Adding of the Serbian Cyrillic characters is done. I do not know how MediaWiki:Monobook.js is supposed to be modified, so the renaming will have to wait until Hippietrail gets to it. --Connel MacKenzie 09:19, 7 August 2005 (UTC)

I tried copying this over into the Anglo-Saxon wiktionary, but it didn't work. All the characters showed up at once, and no menu option was present. Any ideas how to make it work? --James

This is basically the data, you'll also need the code which is on MediaWiki:Monobook.js - but it will probably need editing since there is other code there too and the Anglo-Saxon Wiktionary might already have code that would need to be merged. — Hippietrail 07:09, 6 September 2005 (UTC)

Ndash & mdash[edit]

IMO, these should stay as HTML. The reason is, it is virtually impossible to separate -, – and — in edit mode. They look just the same. Jon Harald Søby 19:46, 2 December 2005 (UTC)

Spanish exclamation and interrogation marks ¿ ¡[edit]

Could some administrator include the Spanish exclamation and interrogation marks ¿ ¡ to the Edit tool?, thank you:O) --Javier Carro 10:55, 7 January 2006 (UTC)


Devanāgarī script (which can be used for Sanskrit, Hindi, Marathi and other languages that use it:

क़ ख़ ग़ ज़ ड़ ढ़ फ़ य़ ि

--Connel MacKenzie T C 05:19, 3 April 2006 (UTC)
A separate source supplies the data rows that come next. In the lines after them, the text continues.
-- ==== Sys2Proof/Laws/State.lean ====
section
/-! SUPPORT. One lemma per field per update of the state, and the register file's laws. -/

namespace Sys2Proof.Laws

open Sys2Proof.Machine Sys2Proof.Safety

/-! ## Updates of the state -/

@[simp] theorem withCpu_cpu (c : Cpu) (s : State) : (s.withCpu c).cpu = c := rfl
@[simp] theorem withCpu_bus (c : Cpu) (s : State) : (s.withCpu c).bus = s.bus := rfl
@[simp] theorem withCpu_tally (c : Cpu) (s : State) : (s.withCpu c).tally = s.tally := rfl
@[simp] theorem withCpu_cycles (c : Cpu) (s : State) : (s.withCpu c).cycles = s.cycles := rfl
@[simp] theorem withCpu_status (c : Cpu) (s : State) : (s.withCpu c).status = s.status := rfl

@[simp] theorem withBus_cpu (b : Bus) (s : State) : (s.withBus b).cpu = s.cpu := rfl
@[simp] theorem withBus_bus (b : Bus) (s : State) : (s.withBus b).bus = b := rfl
@[simp] theorem withBus_tally (b : Bus) (s : State) : (s.withBus b).tally = s.tally := rfl
@[simp] theorem withBus_cycles (b : Bus) (s : State) : (s.withBus b).cycles = s.cycles := rfl
@[simp] theorem withBus_status (b : Bus) (s : State) : (s.withBus b).status = s.status := rfl

@[simp] theorem setPc_cpu (v : Word) (s : State) : (s.setPc v).cpu = { s.cpu with pc := v } := rfl
@[simp] theorem setPc_bus (v : Word) (s : State) : (s.setPc v).bus = s.bus := rfl
@[simp] theorem setPc_tally (v : Word) (s : State) : (s.setPc v).tally = s.tally := rfl
@[simp] theorem setPc_cycles (v : Word) (s : State) : (s.setPc v).cycles = s.cycles := rfl
@[simp] theorem setPc_status (v : Word) (s : State) : (s.setPc v).status = s.status := rfl

@[simp] theorem setSp_cpu (v : Word) (s : State) : (s.setSp v).cpu = { s.cpu with sp := v } := rfl
@[simp] theorem setSp_bus (v : Word) (s : State) : (s.setSp v).bus = s.bus := rfl
@[simp] theorem setSp_tally (v : Word) (s : State) : (s.setSp v).tally = s.tally := rfl
@[simp] theorem setSp_cycles (v : Word) (s : State) : (s.setSp v).cycles = s.cycles := rfl
@[simp] theorem setSp_status (v : Word) (s : State) : (s.setSp v).status = s.status := rfl

@[simp] theorem tick_cpu (n : Nat) (s : State) : (s.tick n).cpu = s.cpu := rfl
@[simp] theorem tick_bus (n : Nat) (s : State) : (s.tick n).bus = s.bus := rfl
@[simp] theorem tick_tally (n : Nat) (s : State) : (s.tick n).tally = s.tally + n := rfl
@[simp] theorem tick_cycles (n : Nat) (s : State) : (s.tick n).cycles = s.cycles := rfl
@[simp] theorem tick_status (n : Nat) (s : State) : (s.tick n).status = s.status := rfl

@[simp] theorem setFlags_cpu (f : Flags) (s : State) : (s.setFlags f).cpu = { s.cpu with f := f } := rfl
@[simp] theorem setFlags_bus (f : Flags) (s : State) : (s.setFlags f).bus = s.bus := rfl
@[simp] theorem setFlags_tally (f : Flags) (s : State) : (s.setFlags f).tally = s.tally := rfl
@[simp] theorem setFlags_cycles (f : Flags) (s : State) : (s.setFlags f).cycles = s.cycles := rfl
@[simp] theorem setFlags_status (f : Flags) (s : State) : (s.setFlags f).status = s.status := rfl

@[simp] theorem beginStep_cpu  (s : State) : (s.beginStep).cpu = s.cpu := rfl
@[simp] theorem beginStep_bus  (s : State) : (s.beginStep).bus = s.bus := rfl
@[simp] theorem beginStep_tally  (s : State) : (s.beginStep).tally = 0 := rfl
@[simp] theorem beginStep_cycles  (s : State) : (s.beginStep).cycles = s.cycles := rfl
@[simp] theorem beginStep_status  (s : State) : (s.beginStep).status = s.status := rfl

@[simp] theorem close_cpu (n : Nat) (s : State) : (s.close n).cpu = s.cpu := rfl
@[simp] theorem close_bus (n : Nat) (s : State) : (s.close n).bus = s.bus := rfl
@[simp] theorem close_tally (n : Nat) (s : State) : (s.close n).tally = n := rfl
@[simp] theorem close_cycles (n : Nat) (s : State) : (s.close n).cycles = s.cycles + n := rfl
@[simp] theorem close_status (n : Nat) (s : State) : (s.close n).status = s.status := rfl

@[simp] theorem update_cpu (n : Nat) (s : State) : (s.update n).cpu = s.cpu := rfl
@[simp] theorem update_bus (n : Nat) (s : State) : (s.update n).bus = s.bus.update n := rfl
@[simp] theorem update_tally (n : Nat) (s : State) : (s.update n).tally = s.tally := rfl
@[simp] theorem update_cycles (n : Nat) (s : State) : (s.update n).cycles = s.cycles := rfl
@[simp] theorem update_status (n : Nat) (s : State) : (s.update n).status = s.status := rfl

@[simp] theorem acknowledge_cpu (i : Fin 5) (s : State) : (s.acknowledge i).cpu = { s.cpu with ime := false, halted := false, eiPending := 0#2 } := rfl
@[simp] theorem acknowledge_bus (i : Fin 5) (s : State) : (s.acknowledge i).bus = { s.bus with intFlag := s.bus.intFlag &&& ~~~(1#8 <<< i.val) } := rfl
@[simp] theorem acknowledge_tally (i : Fin 5) (s : State) : (s.acknowledge i).tally = 0 := rfl
@[simp] theorem acknowledge_cycles (i : Fin 5) (s : State) : (s.acknowledge i).cycles = s.cycles := rfl
@[simp] theorem acknowledge_status (i : Fin 5) (s : State) : (s.acknowledge i).status = s.status := rfl

@[simp] theorem tickHw_cpu (n : Nat) (s : State) : (s.tickHw n).cpu = s.cpu := by
  unfold State.tickHw; split <;> rfl
@[simp] theorem tickHw_bus (n : Nat) (s : State) : (s.tickHw n).bus = s.bus := by
  unfold State.tickHw; split <;> rfl
@[simp] theorem tickHw_tally (n : Nat) (s : State) : (s.tickHw n).tally = s.tally + hardwareOnly n s := by
  cases h : s.bus.params.timing <;> simp [State.tickHw, hardwareOnly, h]
@[simp] theorem tickHw_cycles (n : Nat) (s : State) : (s.tickHw n).cycles = s.cycles := by
  unfold State.tickHw; split <;> rfl
@[simp] theorem tickHw_status (n : Nat) (s : State) : (s.tickHw n).status = s.status := by
  unfold State.tickHw; split <;> rfl

@[simp] theorem eiTick_bus (s : State) : s.eiTick.bus = s.bus := by unfold State.eiTick; split <;> rfl
@[simp] theorem eiTick_tally (s : State) : s.eiTick.tally = s.tally := by unfold State.eiTick; split <;> rfl
@[simp] theorem eiTick_cycles (s : State) : s.eiTick.cycles = s.cycles := by unfold State.eiTick; split <;> rfl
@[simp] theorem eiTick_status (s : State) : s.eiTick.status = s.status := by unfold State.eiTick; split <;> rfl

/-- What a step adds under `Hardware` depends on the launch parameters alone. -/
theorem hardwareOnly_congr (n : Nat) {s t : State} (h : t.bus.params = s.bus.params) : hardwareOnly n t = hardwareOnly n s := by
  unfold hardwareOnly; rw [h]

@[simp] theorem hardwareOnly_zero (s : State) : hardwareOnly 0 s = 0 := by unfold hardwareOnly; split <;> rfl
@[simp] theorem hardwareOnly_withCpu (n : Nat) (c : Cpu) (s : State) : hardwareOnly n (s.withCpu c) = hardwareOnly n s := rfl
@[simp] theorem hardwareOnly_setPc (n : Nat) (v : Word) (s : State) : hardwareOnly n (s.setPc v) = hardwareOnly n s := rfl
@[simp] theorem hardwareOnly_setSp (n : Nat) (v : Word) (s : State) : hardwareOnly n (s.setSp v) = hardwareOnly n s := rfl
@[simp] theorem hardwareOnly_tick (n m : Nat) (s : State) : hardwareOnly n (s.tick m) = hardwareOnly n s := rfl
@[simp] theorem hardwareOnly_setFlags (n : Nat) (f : Flags) (s : State) : hardwareOnly n (s.setFlags f) = hardwareOnly n s := rfl
/-! ## Updates of the CPU -/

@[simp] theorem setReg_f (r : Reg8) (v : Byte) (c : Cpu) : (c.setReg r v).f = c.f := by cases r <;> rfl
@[simp] theorem setReg_sp (r : Reg8) (v : Byte) (c : Cpu) : (c.setReg r v).sp = c.sp := by cases r <;> rfl
@[simp] theorem setReg_pc (r : Reg8) (v : Byte) (c : Cpu) : (c.setReg r v).pc = c.pc := by cases r <;> rfl
@[simp] theorem setReg_ime (r : Reg8) (v : Byte) (c : Cpu) : (c.setReg r v).ime = c.ime := by cases r <;> rfl
@[simp] theorem setReg_halted (r : Reg8) (v : Byte) (c : Cpu) : (c.setReg r v).halted = c.halted := by cases r <;> rfl
@[simp] theorem setReg_eiPending (r : Reg8) (v : Byte) (c : Cpu) : (c.setReg r v).eiPending = c.eiPending := by cases r <;> rfl

@[simp] theorem setHl_f (v : Word) (c : Cpu) : (c.setHl v).f = c.f := rfl
@[simp] theorem setHl_sp (v : Word) (c : Cpu) : (c.setHl v).sp = c.sp := rfl
@[simp] theorem setHl_pc (v : Word) (c : Cpu) : (c.setHl v).pc = c.pc := rfl
@[simp] theorem setHl_ime (v : Word) (c : Cpu) : (c.setHl v).ime = c.ime := rfl
@[simp] theorem setHl_halted (v : Word) (c : Cpu) : (c.setHl v).halted = c.halted := rfl
@[simp] theorem setHl_eiPending (v : Word) (c : Cpu) : (c.setHl v).eiPending = c.eiPending := rfl

@[simp] theorem setAF_f (p : Byte × Flags) (c : Cpu) : (c.setAF p).f = p.2 := rfl
@[simp] theorem setAF_sp (p : Byte × Flags) (c : Cpu) : (c.setAF p).sp = c.sp := rfl
@[simp] theorem setAF_pc (p : Byte × Flags) (c : Cpu) : (c.setAF p).pc = c.pc := rfl
@[simp] theorem setAF_ime (p : Byte × Flags) (c : Cpu) : (c.setAF p).ime = c.ime := rfl
@[simp] theorem setAF_halted (p : Byte × Flags) (c : Cpu) : (c.setAF p).halted = c.halted := rfl
@[simp] theorem setAF_eiPending (p : Byte × Flags) (c : Cpu) : (c.setAF p).eiPending = c.eiPending := rfl

@[simp] theorem setPair_f (rr : Pair) (v : Word) (c : Cpu) : (c.setPair rr v).f = c.f := by cases rr <;> rfl
@[simp] theorem setPair_sp (rr : Pair) (v : Word) (c : Cpu) : (c.setPair rr v).sp = if rr = .sp then v else c.sp := by
  cases rr <;> rfl
@[simp] theorem setPair_pc (rr : Pair) (v : Word) (c : Cpu) : (c.setPair rr v).pc = c.pc := by cases rr <;> rfl
@[simp] theorem setPair_ime (rr : Pair) (v : Word) (c : Cpu) : (c.setPair rr v).ime = c.ime := by cases rr <;> rfl
@[simp] theorem setPair_halted (rr : Pair) (v : Word) (c : Cpu) : (c.setPair rr v).halted = c.halted := by cases rr <;> rfl
@[simp] theorem setPair_eiPending (rr : Pair) (v : Word) (c : Cpu) : (c.setPair rr v).eiPending = c.eiPending := by cases rr <;> rfl
@[simp] theorem setStackPair_f (rr : StackPair) (v : Word) (c : Cpu) :
    (c.setStackPair rr v).f = if rr = .af then Flags.ofByte (loByte v) else c.f := by cases rr <;> rfl
@[simp] theorem setStackPair_sp (rr : StackPair) (v : Word) (c : Cpu) : (c.setStackPair rr v).sp = c.sp := by
  cases rr <;> rfl
@[simp] theorem setStackPair_pc (rr : StackPair) (v : Word) (c : Cpu) : (c.setStackPair rr v).pc = c.pc := by
  cases rr <;> rfl
@[simp] theorem setStackPair_ime (rr : StackPair) (v : Word) (c : Cpu) : (c.setStackPair rr v).ime = c.ime := by
  cases rr <;> rfl
@[simp] theorem setStackPair_halted (rr : StackPair) (v : Word) (c : Cpu) : (c.setStackPair rr v).halted = c.halted := by
  cases rr <;> rfl
@[simp] theorem setStackPair_eiPending (rr : StackPair) (v : Word) (c : Cpu) : (c.setStackPair rr v).eiPending = c.eiPending := by
  cases rr <;> rfl

/-! ## The register file (00_scope.md R13, 10_state.md R21) -/

@[simp] theorem reg_setReg_same (r : Reg8) (v : Byte) (c : Cpu) : (c.setReg r v).reg r = v := by cases r <;> rfl

theorem reg_setReg_other {r r' : Reg8} (h : r' ≠ r) (v : Byte) (c : Cpu) : (c.setReg r v).reg r' = c.reg r' := by
  cases r <;> cases r' <;> first | rfl | exact absurd rfl h

/-- A register does not depend on SP, pc, the flags or the interrupt latches. -/
@[simp] theorem reg_withSp (r : Reg8) (v : Word) (c : Cpu) : ({ c with sp := v } : Cpu).reg r = c.reg r := by cases r <;> rfl
@[simp] theorem reg_withPc (r : Reg8) (v : Word) (c : Cpu) : ({ c with pc := v } : Cpu).reg r = c.reg r := by cases r <;> rfl
@[simp] theorem reg_withF (r : Reg8) (f : Flags) (c : Cpu) : ({ c with f := f } : Cpu).reg r = c.reg r := by cases r <;> rfl

theorem reg_setAF {r : Reg8} (h : r ≠ .a) (p : Byte × Flags) (c : Cpu) : (c.setAF p).reg r = c.reg r := by
  cases r <;> first | rfl | exact absurd rfl h

theorem reg_setHl {r : Reg8} (hh : r ≠ .h) (hl : r ≠ .l) (v : Word) (c : Cpu) : (c.setHl v).reg r = c.reg r := by
  cases r <;> first | rfl | exact absurd rfl hh | exact absurd rfl hl

theorem reg_setPair {rr : Pair} {r : Reg8} (h : Part.reg r ∉ pairParts rr) (v : Word) (c : Cpu) :
    (c.setPair rr v).reg r = c.reg r := by
  cases rr <;> cases r <;> first | rfl | simp [pairParts] at h

theorem reg_setStackPair {rr : StackPair} {r : Reg8} (h : Part.reg r ∉ stackPairParts rr) (v : Word) (c : Cpu) :
    (c.setStackPair rr v).reg r = c.reg r := by
  cases rr <;> cases r <;> first | rfl | simp [stackPairParts] at h

/-! ## Bytes and words -/

theorem toNat_wordOf (hi lo : Byte) : (wordOf hi lo).toNat = 256 * hi.toNat + lo.toNat := by
  unfold wordOf; rw [BitVec.toNat_append, ← Nat.shiftLeft_add_eq_or_of_lt lo.isLt, Nat.shiftLeft_eq]; omega
theorem toNat_hiByte (v : Word) : (hiByte v).toNat = v.toNat / 256 := by
  unfold hiByte; rw [BitVec.extractLsb'_toNat, Nat.shiftRight_eq_div_pow]; have := v.isLt; omega
theorem toNat_loByte (v : Word) : (loByte v).toNat = v.toNat % 256 := by
  unfold loByte; rw [BitVec.extractLsb'_toNat]; simp

@[simp] theorem wordOf_hi_lo (v : Word) : wordOf (hiByte v) (loByte v) = v := by
  apply BitVec.eq_of_toNat_eq; rw [toNat_wordOf, toNat_hiByte, toNat_loByte]; omega
@[simp] theorem hiByte_wordOf (hi lo : Byte) : hiByte (wordOf hi lo) = hi := by
  apply BitVec.eq_of_toNat_eq; rw [toNat_hiByte, toNat_wordOf]; have := lo.isLt; omega
@[simp] theorem loByte_wordOf (hi lo : Byte) : loByte (wordOf hi lo) = lo := by
  apply BitVec.eq_of_toNat_eq; rw [toNat_loByte, toNat_wordOf]; have := lo.isLt; omega

@[simp] theorem hl_setHl (v : Word) (c : Cpu) : (c.setHl v).hl = v := wordOf_hi_lo v
@[simp] theorem pair_setPair (rr : Pair) (v : Word) (c : Cpu) : (c.setPair rr v).pair rr = v := by
  cases rr <;> first | rfl | exact wordOf_hi_lo v

/-! ## Flags as a byte (10_state.md R22) -/

theorem toByte_ofByte (v : Byte) : (Flags.ofByte v).toByte = v &&& 0xF0#8 := by
  revert v; decide +revert
@[simp] theorem ofByte_toByte (f : Flags) : Flags.ofByte f.toByte = f := by
  obtain ⟨z, n, h, c⟩ := f; revert z n h c; decide
/-- What a write to AF leaves to be read (10_state.md R21). -/
theorem wordOf_masked (v : Word) : wordOf (hiByte v) (loByte v &&& 0xF0#8) = v &&& 0xFFF0#16 := by
  unfold wordOf hiByte loByte
  apply BitVec.eq_of_getLsbD_eq
  intro i hi
  simp only [BitVec.getLsbD_append, BitVec.getLsbD_extractLsb', BitVec.getLsbD_and]
  interval_cases i <;> simp
theorem toByte_low (f : Flags) : f.toByte &&& 0x0F#8 = 0#8 := by
  obtain ⟨z, n, h, c⟩ := f; revert z n h c; decide

end Sys2Proof.Laws
end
You know, what would really help if added to the Devanagari edittools are the transliteration characters. It seems most people want to use the w:IAST system, and that it is most common, with similar being used for Hindi. I need all the characters for those, with the dots under, over, etc, but I don't know how to get them in. Thanks - Taxman 19:22, 12 April 2006 (UTC)
I think the best bet is cut-n-paste. I have no idea how you'd like them ordered/laid out. --Connel MacKenzie T C 19:36, 12 April 2006 (UTC)
I'll set them up here like above when I get some time on a computer I have the fonts set up right. But it should basically be the same order that is above. - Taxman 19:56, 13 April 2006 (UTC)

Ok like this would be great, added to the devanagari ā Ā ī Ī ū Ū ñ Ñ ś Ś Thanks - Taxman 02:36, 14 April 2006 (UTC)
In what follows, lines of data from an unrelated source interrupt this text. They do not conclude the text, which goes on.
-- ==== Sys2Proof/Tests/Slice0.lean ====
section
/-! SUPPORT. The model's own tests: the well-formedness smoke, every row of the table decoded from a word written out from the spec's
encoding, vectors of spec/95_test_vectors.md one step each, and for every statement with hypotheses the witnesses that meet them. -/

namespace Sys2Proof.Tests

open Sys2Proof.Machine Sys2Proof.Safety Sys2Proof.Claims


/-! ## Well-formedness and decoding -/

/-- The one ill-formed shape: the prefix alone is no instruction (30_encoding.md R115). -/
theorem test_prefix_is_ill_formed : (Instr.prefixCb 0x37#8).wellFormed = false := by decide

/-- Its words are an extended row's. -/
theorem test_prefix_words_are_extended_rows : decode (encode (.prefixCb 0x37#8)) = .ok .cbSwapA := by rfl

/-- Operands of every value are admitted (R119). -/
theorem test_operands_are_well_formed : (Instr.jpNn 0xFFFF#16).wellFormed = true ∧ (Instr.ldAN 0x00#8).wellFormed = true := by decide

/-- Each word below is written out from the encoding its rule gives, the fields by the tables of 30_encoding.md R102 to R107. The
functions `Instr.ldReg` and so on name one constructor for each value of their fields. R120. -/
theorem test_decode_register_loads (dst r : Reg8) : decode [0b01#2 ++ regCode dst ++ regCode r] = .ok (Instr.ldReg dst r) := by
  cases dst <;> cases r <;> rfl

/-- R121 to R123, and R116: the code of (HL), (HL) is HALT. -/
theorem test_decode_byte_loads (r : Reg8) (n : Byte) :
    decode [0b00#2 ++ regCode r ++ 0b110#3, n] = .ok (Instr.ldImm r n) ∧
    decode [0b01#2 ++ regCode r ++ 0b110#3] = .ok (Instr.ldRegAtHl r) ∧
    decode [0b01110#5 ++ regCode r] = .ok (Instr.ldAtHlReg r) ∧ decode [0b01110110#8] = .ok .halt := by
  cases r <;> exact ⟨rfl, rfl, rfl, rfl⟩

/-- R124 to R138. -/
theorem test_decode_address_loads (n lo hi : Byte) :
    decode [0x36#8, n] = .ok (.ldAtHlN n) ∧ decode [0x0A#8] = .ok .ldAAtBc ∧ decode [0x1A#8] = .ok .ldAAtDe ∧
    decode [0x02#8] = .ok .ldAtBcA ∧ decode [0x12#8] = .ok .ldAtDeA ∧ decode [0xFA#8, lo, hi] = .ok (.ldAAtNn (hi ++ lo)) ∧
    decode [0xEA#8, lo, hi] = .ok (.ldAtNnA (hi ++ lo)) ∧ decode [0xF0#8, n] = .ok (.ldhAAtN n) ∧
    decode [0xE0#8, n] = .ok (.ldhAtNA n) ∧ decode [0xF2#8] = .ok .ldAAtC ∧ decode [0xE2#8] = .ok .ldAtCA ∧
    decode [0x2A#8] = .ok .ldAAtHlInc ∧ decode [0x3A#8] = .ok .ldAAtHlDec ∧ decode [0x22#8] = .ok .ldAtHlIncA ∧
    decode [0x32#8] = .ok .ldAtHlDecA := by
  and_intros <;> rfl

/-- R140 to R145. -/
theorem test_decode_word_loads (rr : Pair) (st : StackPair) (lo hi : Byte) :
    decode [0b00#2 ++ pairCode rr ++ 0b0001#4, lo, hi] = .ok (Instr.ldPair rr (hi ++ lo)) ∧
    decode [0x08#8, lo, hi] = .ok (.ldAtNnSp (hi ++ lo)) ∧ decode [0xF9#8] = .ok .ldSpHl ∧
    decode [0b11#2 ++ stackPairCode st ++ 0b0101#4] = .ok (Instr.push st) ∧
    decode [0b11#2 ++ stackPairCode st ++ 0b0001#4] = .ok (Instr.pop st) := by
  cases rr <;> cases st <;> exact ⟨rfl, rfl, rfl, rfl, rfl⟩

/-- R150 to R158. -/
theorem test_decode_alu (op : AluOp) (o : Operand8) (n : Byte) :
    decode [0b10#2 ++ aluCode op ++ operandCode o] = .ok (Instr.alu op o) ∧
    decode [0b11#2 ++ aluCode op ++ 0b110#3, n] = .ok (Instr.aluImm op n) := by
  cases o with
  | reg r => cases op <;> cases r <;> exact ⟨rfl, rfl⟩
  | atHl => cases op <;> exact ⟨rfl, rfl⟩

/-- R159 to R163 and R164 to R167. -/
theorem test_decode_inc_dec (o : Operand8) :
    decode [0b00#2 ++ operandCode o ++ 0b100#3] = .ok (Instr.inc8 o) ∧
    decode [0b00#2 ++ operandCode o ++ 0b101#3] = .ok (Instr.dec8 o) ∧
    decode [0x27#8] = .ok .daa ∧ decode [0x2F#8] = .ok .cplA ∧ decode [0x37#8] = .ok .scf ∧ decode [0x3F#8] = .ok .ccf := by
  cases o with
  | reg r => cases r <;> exact ⟨rfl, rfl, rfl, rfl, rfl, rfl⟩
  | atHl => exact ⟨rfl, rfl, rfl, rfl, rfl, rfl⟩

/-- R170 to R174. -/
theorem test_decode_word_arithmetic (rr : Pair) (e : Byte) :
    decode [0b00#2 ++ pairCode rr ++ 0b0011#4] = .ok (Instr.incPair rr) ∧
    decode [0b00#2 ++ pairCode rr ++ 0b1011#4] = .ok (Instr.decPair rr) ∧
    decode [0b00#2 ++ pairCode rr ++ 0b1001#4] = .ok (Instr.addHl rr) ∧
    decode [0xE8#8, e] = .ok (.addSpDisp e) ∧ decode [0xF8#8, e] = .ok (.ldHlSpDisp e) := by
  cases rr <;> exact ⟨rfl, rfl, rfl, rfl, rfl⟩

/-- R180 to R192. -/
theorem test_decode_shifts (op : ShiftOp) (o : Operand8) :
    decode [0xCB#8, 0b00#2 ++ shiftCode op ++ operandCode o] = .ok (Instr.cbShift op o) ∧
    decode [0x07#8] = .ok .rlca ∧ decode [0x0F#8] = .ok .rrca ∧ decode [0x17#8] = .ok .rla ∧ decode [0x1F#8] = .ok .rra := by
  cases o with
  | reg r => cases op <;> cases r <;> exact ⟨rfl, rfl, rfl, rfl, rfl⟩
  | atHl => cases op <;> exact ⟨rfl, rfl, rfl, rfl, rfl⟩

/-- R195 to R197: the bit number stands in the y field. -/
theorem test_decode_bits (o : Operand8) : ∀ k : Fin 8,
    decode [0xCB#8, 0b01#2 ++ BitVec.ofNat 3 k.val ++ operandCode o] = .ok (Instr.cbBit k o) ∧
    decode [0xCB#8, 0b10#2 ++ BitVec.ofNat 3 k.val ++ operandCode o] = .ok (Instr.cbRes k o) ∧
    decode [0xCB#8, 0b11#2 ++ BitVec.ofNat 3 k.val ++ operandCode o] = .ok (Instr.cbSet k o) := by
  intro k
  cases o with
  | reg r => cases r <;> fin_cases k <;> exact ⟨rfl, rfl, rfl⟩
  | atHl => fin_cases k <;> exact ⟨rfl, rfl, rfl⟩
I wouldn't add them to the Devanagari section. The same characters are used in transliteration of all the Indic and Dravidian languages of India, Pakistan, Sri Lanka, and I guess Bangladesh, as far as I know. It would make more sense to just include all the characters needed for all of them in one place. — Hippietrail 19:02, 14 April 2006 (UTC)
Oh, that's fine too, I forgot about that. Could call them Indic or Indic transliteration or just transliteration in case they are even more widely used. - Taxman 20:39, 14 April 2006 (UTC)

Community portal?[edit]

Could someone more organizationally inclined than myself please put some helpful links to this talk page as the best place to request additional custom scripts for the edit box? The Devanāgarī example above would probably be the best way to format an edit box request. --Connel MacKenzie T C 05:18, 3 April 2006 (UTC)

Perhaps there should be a whole separate requests page thing for just this, with archives, etc.? --Connel MacKenzie T C 05:20, 3 April 2006 (UTC)
Kind of a late answer, but the Grease pit seems fit to deal with this. — Vildricianus 16:53, 15 June 2006 (UTC)


I couldn't find any Polish characters; therefore, a request. Perhaps it would be more convenient to list all Slavic languages that use Latin script together?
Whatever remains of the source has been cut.